GOAL OF THE EXERCISE: Give back exactly the lines of the entries below from the line with "(record.number = n →" to the line with "queue := (if", inclusive, and only those.
***
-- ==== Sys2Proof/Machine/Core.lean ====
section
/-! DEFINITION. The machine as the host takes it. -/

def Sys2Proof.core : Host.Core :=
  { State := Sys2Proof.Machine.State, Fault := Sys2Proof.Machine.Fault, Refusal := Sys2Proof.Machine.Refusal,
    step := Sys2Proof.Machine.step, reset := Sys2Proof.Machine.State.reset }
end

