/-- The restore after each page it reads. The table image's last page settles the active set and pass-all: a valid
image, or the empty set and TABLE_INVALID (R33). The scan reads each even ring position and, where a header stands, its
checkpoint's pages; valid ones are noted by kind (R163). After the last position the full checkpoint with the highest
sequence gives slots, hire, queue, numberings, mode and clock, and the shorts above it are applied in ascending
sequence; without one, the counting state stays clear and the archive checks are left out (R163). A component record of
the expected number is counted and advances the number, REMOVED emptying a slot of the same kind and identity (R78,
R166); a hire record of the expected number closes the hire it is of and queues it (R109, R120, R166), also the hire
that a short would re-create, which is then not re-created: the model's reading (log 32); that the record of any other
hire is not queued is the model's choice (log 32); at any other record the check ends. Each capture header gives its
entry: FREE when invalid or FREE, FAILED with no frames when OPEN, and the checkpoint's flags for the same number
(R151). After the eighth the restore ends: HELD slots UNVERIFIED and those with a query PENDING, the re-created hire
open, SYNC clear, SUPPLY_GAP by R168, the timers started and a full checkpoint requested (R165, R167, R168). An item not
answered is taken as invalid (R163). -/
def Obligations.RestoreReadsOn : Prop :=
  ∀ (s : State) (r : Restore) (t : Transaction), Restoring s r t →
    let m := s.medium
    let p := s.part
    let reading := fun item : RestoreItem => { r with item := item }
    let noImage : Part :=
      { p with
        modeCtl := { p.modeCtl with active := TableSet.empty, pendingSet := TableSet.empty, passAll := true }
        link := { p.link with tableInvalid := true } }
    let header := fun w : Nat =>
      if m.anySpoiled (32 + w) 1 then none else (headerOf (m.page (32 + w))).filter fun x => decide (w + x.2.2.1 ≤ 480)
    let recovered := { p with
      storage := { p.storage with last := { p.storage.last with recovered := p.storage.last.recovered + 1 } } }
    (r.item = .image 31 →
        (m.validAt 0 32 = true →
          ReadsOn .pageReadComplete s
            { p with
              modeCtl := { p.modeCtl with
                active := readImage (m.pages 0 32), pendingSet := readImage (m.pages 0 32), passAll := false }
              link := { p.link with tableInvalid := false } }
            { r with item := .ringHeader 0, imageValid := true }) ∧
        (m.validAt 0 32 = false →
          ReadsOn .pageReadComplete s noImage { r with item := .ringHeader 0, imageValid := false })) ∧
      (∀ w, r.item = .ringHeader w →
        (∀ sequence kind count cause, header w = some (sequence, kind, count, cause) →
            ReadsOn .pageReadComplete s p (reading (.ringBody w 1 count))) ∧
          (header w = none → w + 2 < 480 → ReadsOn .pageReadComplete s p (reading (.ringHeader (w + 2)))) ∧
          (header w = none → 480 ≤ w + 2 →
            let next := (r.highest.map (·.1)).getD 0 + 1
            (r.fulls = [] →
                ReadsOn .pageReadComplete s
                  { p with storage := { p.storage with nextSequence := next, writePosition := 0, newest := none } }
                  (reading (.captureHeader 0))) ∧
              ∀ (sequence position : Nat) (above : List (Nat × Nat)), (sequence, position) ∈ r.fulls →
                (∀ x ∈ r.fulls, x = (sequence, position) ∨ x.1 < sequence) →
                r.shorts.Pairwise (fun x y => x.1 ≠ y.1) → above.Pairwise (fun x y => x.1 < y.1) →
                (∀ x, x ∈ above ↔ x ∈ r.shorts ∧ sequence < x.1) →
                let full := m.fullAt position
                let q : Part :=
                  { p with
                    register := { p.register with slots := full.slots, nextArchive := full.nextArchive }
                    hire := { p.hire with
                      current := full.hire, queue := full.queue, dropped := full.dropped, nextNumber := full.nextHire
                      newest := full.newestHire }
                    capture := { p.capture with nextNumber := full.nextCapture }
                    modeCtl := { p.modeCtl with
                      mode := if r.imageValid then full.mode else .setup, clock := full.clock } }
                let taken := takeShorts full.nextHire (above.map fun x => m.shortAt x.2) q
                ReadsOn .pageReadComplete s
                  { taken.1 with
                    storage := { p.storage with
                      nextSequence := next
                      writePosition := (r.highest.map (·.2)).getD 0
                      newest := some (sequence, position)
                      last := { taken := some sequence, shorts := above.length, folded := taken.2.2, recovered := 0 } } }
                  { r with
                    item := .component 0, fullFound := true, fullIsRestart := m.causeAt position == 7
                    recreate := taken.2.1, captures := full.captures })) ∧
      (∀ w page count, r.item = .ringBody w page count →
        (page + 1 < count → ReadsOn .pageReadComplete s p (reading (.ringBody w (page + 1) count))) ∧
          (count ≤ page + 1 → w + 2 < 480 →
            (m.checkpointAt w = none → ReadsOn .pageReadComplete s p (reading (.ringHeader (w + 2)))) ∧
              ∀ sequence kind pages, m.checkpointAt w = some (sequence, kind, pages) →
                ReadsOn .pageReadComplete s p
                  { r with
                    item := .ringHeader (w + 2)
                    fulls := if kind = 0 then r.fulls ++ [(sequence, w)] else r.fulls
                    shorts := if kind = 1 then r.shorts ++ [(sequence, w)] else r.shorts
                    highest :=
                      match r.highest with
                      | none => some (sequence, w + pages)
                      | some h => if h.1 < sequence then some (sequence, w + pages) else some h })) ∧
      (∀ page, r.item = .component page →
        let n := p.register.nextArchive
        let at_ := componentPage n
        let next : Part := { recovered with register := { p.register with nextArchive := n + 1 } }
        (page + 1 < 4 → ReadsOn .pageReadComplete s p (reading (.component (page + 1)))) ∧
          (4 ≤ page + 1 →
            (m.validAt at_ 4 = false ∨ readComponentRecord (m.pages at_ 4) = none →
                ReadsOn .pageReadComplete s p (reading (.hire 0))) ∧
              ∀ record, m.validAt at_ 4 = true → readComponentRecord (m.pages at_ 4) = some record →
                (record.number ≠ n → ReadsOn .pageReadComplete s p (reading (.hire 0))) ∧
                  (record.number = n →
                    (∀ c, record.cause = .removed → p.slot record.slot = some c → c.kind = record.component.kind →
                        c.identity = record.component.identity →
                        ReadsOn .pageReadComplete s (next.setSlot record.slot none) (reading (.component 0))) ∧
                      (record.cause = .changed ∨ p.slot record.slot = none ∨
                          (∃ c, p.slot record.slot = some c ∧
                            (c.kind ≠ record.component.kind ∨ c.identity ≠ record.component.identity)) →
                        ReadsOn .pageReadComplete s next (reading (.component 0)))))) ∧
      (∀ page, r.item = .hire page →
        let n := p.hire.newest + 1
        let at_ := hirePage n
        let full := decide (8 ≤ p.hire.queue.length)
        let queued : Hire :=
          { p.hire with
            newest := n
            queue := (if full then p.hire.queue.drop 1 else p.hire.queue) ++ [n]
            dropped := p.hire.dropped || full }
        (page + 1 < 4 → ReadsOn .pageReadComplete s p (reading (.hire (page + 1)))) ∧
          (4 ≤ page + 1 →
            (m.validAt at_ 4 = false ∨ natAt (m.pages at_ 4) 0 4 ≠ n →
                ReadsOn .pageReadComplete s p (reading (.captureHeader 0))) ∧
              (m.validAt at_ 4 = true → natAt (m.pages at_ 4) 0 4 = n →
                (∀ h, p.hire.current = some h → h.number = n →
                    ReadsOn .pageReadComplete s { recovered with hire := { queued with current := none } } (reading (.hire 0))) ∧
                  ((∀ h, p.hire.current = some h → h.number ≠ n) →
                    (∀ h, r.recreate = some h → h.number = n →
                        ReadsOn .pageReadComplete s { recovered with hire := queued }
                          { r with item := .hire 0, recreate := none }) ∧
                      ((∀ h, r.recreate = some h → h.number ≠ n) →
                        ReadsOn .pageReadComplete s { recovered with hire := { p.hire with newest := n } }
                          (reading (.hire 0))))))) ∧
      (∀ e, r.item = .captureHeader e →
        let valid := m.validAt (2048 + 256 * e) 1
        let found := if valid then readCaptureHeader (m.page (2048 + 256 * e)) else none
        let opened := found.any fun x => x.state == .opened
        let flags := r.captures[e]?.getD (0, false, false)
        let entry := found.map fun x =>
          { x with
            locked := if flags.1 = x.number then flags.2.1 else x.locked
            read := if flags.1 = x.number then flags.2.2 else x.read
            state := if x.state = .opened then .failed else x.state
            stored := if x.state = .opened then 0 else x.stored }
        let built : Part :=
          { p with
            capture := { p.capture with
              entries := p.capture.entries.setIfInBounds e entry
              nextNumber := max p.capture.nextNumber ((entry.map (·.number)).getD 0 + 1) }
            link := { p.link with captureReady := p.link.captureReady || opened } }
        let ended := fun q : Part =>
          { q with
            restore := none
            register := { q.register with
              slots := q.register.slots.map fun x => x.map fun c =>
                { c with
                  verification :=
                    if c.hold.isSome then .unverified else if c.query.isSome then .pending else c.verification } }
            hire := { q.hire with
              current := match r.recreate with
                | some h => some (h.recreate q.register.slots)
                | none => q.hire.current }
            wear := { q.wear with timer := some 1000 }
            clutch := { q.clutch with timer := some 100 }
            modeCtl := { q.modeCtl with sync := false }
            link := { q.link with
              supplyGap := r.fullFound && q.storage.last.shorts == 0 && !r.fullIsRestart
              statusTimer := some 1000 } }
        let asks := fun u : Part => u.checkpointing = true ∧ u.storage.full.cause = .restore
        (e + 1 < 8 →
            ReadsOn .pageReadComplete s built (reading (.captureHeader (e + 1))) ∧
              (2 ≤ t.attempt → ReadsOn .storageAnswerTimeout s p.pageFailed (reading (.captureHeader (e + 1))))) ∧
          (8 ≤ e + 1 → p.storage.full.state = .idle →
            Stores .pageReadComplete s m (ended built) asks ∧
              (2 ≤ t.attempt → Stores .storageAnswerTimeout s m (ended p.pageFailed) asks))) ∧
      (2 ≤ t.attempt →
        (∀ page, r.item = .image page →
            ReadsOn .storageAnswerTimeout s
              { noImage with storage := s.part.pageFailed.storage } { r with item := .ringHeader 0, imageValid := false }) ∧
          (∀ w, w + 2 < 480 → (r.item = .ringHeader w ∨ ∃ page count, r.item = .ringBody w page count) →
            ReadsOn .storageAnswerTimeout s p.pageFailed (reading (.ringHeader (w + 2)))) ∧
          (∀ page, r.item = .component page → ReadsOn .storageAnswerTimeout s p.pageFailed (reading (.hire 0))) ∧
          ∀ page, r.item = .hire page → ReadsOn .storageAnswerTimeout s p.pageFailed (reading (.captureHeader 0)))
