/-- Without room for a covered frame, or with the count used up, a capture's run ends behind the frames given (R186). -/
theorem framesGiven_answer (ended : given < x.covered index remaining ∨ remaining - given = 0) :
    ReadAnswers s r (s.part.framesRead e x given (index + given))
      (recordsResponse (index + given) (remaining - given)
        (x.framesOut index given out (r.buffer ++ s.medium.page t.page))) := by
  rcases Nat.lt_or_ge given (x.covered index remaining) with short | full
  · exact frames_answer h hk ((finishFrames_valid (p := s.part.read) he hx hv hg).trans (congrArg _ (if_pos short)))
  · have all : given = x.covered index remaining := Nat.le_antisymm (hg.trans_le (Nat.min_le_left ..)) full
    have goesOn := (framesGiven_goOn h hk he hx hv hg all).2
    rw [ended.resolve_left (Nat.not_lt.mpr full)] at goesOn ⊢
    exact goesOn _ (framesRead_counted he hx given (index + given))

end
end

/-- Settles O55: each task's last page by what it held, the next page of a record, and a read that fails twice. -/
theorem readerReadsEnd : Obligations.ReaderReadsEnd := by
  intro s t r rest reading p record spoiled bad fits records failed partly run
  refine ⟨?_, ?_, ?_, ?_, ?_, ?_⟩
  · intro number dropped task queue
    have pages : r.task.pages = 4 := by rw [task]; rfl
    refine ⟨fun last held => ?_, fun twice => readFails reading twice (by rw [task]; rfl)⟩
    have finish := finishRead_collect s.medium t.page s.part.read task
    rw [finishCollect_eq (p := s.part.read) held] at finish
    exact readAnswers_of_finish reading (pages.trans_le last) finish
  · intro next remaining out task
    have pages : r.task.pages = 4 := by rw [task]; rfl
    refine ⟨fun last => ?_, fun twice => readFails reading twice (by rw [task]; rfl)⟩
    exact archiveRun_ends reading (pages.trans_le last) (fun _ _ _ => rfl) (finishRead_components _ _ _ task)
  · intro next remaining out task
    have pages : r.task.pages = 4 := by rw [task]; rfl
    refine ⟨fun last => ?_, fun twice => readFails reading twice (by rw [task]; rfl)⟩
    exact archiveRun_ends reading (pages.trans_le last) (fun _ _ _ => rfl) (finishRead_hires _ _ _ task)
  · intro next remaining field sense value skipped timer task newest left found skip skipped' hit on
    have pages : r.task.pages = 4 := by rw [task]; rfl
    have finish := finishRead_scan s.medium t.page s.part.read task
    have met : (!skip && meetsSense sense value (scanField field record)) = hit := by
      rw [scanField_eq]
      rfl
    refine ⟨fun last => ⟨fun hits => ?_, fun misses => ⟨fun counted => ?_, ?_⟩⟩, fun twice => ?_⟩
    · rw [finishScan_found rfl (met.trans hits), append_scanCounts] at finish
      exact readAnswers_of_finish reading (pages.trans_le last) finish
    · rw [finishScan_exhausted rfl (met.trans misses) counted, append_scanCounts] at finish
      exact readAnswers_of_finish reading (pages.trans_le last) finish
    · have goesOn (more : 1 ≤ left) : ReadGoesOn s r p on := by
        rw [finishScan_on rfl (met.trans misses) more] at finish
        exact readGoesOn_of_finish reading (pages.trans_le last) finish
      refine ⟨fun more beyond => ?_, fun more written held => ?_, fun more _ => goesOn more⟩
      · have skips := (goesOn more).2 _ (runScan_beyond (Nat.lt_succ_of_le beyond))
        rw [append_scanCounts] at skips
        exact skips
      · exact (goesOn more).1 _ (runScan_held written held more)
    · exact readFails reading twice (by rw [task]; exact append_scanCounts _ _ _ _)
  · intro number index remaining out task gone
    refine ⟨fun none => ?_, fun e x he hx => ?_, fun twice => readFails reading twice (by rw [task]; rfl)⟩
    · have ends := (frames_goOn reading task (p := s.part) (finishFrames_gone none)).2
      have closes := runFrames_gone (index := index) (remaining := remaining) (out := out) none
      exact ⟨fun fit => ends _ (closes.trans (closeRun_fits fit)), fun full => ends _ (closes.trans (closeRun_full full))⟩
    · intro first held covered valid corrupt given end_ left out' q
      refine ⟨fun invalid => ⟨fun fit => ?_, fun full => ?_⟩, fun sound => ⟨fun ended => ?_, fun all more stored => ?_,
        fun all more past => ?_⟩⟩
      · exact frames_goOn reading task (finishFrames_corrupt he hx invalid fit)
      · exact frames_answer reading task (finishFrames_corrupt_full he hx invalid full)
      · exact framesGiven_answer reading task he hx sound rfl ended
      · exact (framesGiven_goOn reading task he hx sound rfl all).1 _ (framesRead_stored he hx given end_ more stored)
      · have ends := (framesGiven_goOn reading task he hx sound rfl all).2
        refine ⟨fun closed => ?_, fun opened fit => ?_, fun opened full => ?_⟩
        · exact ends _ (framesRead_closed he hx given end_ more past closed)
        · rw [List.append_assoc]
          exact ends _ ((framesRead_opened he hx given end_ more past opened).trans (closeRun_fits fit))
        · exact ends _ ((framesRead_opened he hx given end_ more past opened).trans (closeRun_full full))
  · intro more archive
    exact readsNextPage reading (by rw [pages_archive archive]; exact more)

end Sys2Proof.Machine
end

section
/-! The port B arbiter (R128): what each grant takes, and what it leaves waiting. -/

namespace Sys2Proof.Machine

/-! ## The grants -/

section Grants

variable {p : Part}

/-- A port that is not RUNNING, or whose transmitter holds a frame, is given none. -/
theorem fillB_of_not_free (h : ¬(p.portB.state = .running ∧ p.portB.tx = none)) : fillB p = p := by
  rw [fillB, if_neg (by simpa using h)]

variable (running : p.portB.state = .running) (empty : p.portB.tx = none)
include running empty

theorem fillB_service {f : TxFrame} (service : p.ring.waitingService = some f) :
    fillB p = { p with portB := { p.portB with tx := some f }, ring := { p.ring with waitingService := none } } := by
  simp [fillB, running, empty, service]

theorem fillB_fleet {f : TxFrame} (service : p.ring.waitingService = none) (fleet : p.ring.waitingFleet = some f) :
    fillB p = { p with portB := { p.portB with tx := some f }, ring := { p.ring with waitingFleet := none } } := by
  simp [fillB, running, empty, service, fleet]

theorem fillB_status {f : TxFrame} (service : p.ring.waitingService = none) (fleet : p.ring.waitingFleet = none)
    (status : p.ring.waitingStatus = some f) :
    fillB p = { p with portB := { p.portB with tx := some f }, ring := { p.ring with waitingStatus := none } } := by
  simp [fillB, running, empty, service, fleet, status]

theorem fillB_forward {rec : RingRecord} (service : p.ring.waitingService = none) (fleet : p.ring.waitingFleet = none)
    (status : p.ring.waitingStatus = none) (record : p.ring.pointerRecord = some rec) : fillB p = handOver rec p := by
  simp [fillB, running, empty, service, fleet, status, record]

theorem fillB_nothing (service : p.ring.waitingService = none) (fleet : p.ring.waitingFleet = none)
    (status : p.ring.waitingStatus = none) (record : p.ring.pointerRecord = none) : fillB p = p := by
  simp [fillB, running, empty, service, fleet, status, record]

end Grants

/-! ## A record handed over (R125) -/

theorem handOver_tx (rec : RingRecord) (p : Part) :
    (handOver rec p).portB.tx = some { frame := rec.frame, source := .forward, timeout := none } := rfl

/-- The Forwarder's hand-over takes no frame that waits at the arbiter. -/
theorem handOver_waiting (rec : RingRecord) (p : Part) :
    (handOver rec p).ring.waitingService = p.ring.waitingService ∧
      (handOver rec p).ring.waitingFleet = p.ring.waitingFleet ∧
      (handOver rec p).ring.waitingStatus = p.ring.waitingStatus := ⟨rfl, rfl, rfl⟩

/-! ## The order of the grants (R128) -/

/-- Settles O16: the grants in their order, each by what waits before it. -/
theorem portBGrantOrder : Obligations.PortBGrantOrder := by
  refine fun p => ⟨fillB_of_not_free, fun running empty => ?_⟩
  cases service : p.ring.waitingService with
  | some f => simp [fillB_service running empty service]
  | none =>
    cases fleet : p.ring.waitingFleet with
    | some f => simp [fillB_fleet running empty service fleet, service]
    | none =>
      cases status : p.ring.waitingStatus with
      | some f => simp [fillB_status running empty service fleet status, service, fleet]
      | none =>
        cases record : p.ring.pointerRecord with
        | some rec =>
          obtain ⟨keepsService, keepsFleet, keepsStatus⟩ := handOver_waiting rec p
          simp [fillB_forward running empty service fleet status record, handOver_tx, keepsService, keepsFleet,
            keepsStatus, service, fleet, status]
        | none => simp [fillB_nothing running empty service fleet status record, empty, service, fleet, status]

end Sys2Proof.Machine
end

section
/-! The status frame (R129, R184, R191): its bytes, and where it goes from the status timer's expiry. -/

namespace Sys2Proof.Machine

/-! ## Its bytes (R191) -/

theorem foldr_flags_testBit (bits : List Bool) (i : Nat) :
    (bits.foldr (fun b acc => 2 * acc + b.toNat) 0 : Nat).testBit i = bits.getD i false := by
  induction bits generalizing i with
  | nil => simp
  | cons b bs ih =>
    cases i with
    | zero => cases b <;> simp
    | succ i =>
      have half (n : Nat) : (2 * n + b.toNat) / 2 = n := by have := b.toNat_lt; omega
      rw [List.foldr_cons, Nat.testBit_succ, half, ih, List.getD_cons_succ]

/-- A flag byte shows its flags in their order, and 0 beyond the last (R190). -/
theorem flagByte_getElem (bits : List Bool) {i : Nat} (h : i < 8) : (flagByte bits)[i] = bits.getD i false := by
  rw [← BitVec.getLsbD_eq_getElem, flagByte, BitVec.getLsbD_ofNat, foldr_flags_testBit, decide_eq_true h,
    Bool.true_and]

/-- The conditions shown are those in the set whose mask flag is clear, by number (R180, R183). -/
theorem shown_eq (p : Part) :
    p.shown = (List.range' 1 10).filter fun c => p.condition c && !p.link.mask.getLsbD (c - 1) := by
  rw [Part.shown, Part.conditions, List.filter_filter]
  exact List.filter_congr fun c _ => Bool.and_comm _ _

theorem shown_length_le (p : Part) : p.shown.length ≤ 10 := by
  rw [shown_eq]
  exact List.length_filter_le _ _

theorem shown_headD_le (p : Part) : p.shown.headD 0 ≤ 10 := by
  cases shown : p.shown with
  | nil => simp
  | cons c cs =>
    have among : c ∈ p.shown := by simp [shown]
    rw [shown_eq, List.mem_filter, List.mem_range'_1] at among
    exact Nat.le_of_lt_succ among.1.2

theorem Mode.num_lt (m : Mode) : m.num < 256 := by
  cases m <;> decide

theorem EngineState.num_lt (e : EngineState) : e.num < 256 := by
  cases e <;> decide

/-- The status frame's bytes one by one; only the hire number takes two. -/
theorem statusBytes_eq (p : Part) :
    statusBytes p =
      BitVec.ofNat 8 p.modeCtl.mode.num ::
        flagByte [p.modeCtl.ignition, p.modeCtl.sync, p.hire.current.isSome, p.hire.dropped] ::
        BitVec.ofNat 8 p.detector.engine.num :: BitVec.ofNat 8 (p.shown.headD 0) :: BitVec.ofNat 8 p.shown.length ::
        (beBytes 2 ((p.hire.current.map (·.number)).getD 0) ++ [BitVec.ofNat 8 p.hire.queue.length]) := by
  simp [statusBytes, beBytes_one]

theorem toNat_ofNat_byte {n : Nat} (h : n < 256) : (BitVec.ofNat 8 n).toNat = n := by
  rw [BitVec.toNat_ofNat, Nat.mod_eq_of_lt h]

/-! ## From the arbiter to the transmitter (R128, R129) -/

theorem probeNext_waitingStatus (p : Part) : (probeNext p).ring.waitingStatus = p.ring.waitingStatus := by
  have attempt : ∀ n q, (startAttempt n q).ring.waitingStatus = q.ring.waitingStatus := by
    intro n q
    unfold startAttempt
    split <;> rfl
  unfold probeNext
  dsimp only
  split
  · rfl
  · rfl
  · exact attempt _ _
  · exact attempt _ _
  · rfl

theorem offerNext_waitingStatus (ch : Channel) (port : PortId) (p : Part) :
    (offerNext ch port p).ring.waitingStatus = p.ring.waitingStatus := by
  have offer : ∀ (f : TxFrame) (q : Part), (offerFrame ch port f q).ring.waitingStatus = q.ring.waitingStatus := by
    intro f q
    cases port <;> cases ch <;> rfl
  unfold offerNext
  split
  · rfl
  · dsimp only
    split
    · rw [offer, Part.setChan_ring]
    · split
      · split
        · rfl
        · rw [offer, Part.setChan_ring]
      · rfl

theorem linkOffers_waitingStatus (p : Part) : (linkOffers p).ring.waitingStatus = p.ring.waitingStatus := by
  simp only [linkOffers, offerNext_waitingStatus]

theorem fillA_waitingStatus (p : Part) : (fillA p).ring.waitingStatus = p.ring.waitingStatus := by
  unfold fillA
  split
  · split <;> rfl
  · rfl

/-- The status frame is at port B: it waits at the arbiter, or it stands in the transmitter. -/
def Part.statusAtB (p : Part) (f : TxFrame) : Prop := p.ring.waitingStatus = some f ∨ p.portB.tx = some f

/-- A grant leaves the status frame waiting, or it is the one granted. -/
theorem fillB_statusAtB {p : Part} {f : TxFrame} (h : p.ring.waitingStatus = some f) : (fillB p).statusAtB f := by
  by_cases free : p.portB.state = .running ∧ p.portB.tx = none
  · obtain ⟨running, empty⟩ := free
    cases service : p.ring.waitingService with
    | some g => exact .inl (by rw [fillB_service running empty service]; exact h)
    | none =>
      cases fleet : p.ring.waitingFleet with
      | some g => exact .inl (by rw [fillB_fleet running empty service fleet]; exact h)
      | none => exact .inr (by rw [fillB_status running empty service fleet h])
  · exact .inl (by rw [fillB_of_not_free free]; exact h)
***
RESULT BELOW:
                  (record.number = n →
                    (∀ c, record.cause = .removed → p.slot record.slot = some c → c.kind = record.component.kind →
                        c.identity = record.component.identity →
                        ReadsOn .pageReadComplete s (next.setSlot record.slot none) (reading (.component 0))) ∧
                      (record.cause = .changed ∨ p.slot record.slot = none ∨
                          (∃ c, p.slot record.slot = some c ∧
                            (c.kind ≠ record.component.kind ∨ c.identity ≠ record.component.identity)) →
                        ReadsOn .pageReadComplete s next (reading (.component 0)))))) ∧
      (∀ page, r.item = .hire page →
        let n := p.hire.newest + 1
        let at_ := hirePage n
        let full := decide (8 ≤ p.hire.queue.length)
        let queued : Hire :=
          { p.hire with
            newest := n
            queue := (if full then p.hire.queue.drop 1 else p.hire.queue) ++ [n]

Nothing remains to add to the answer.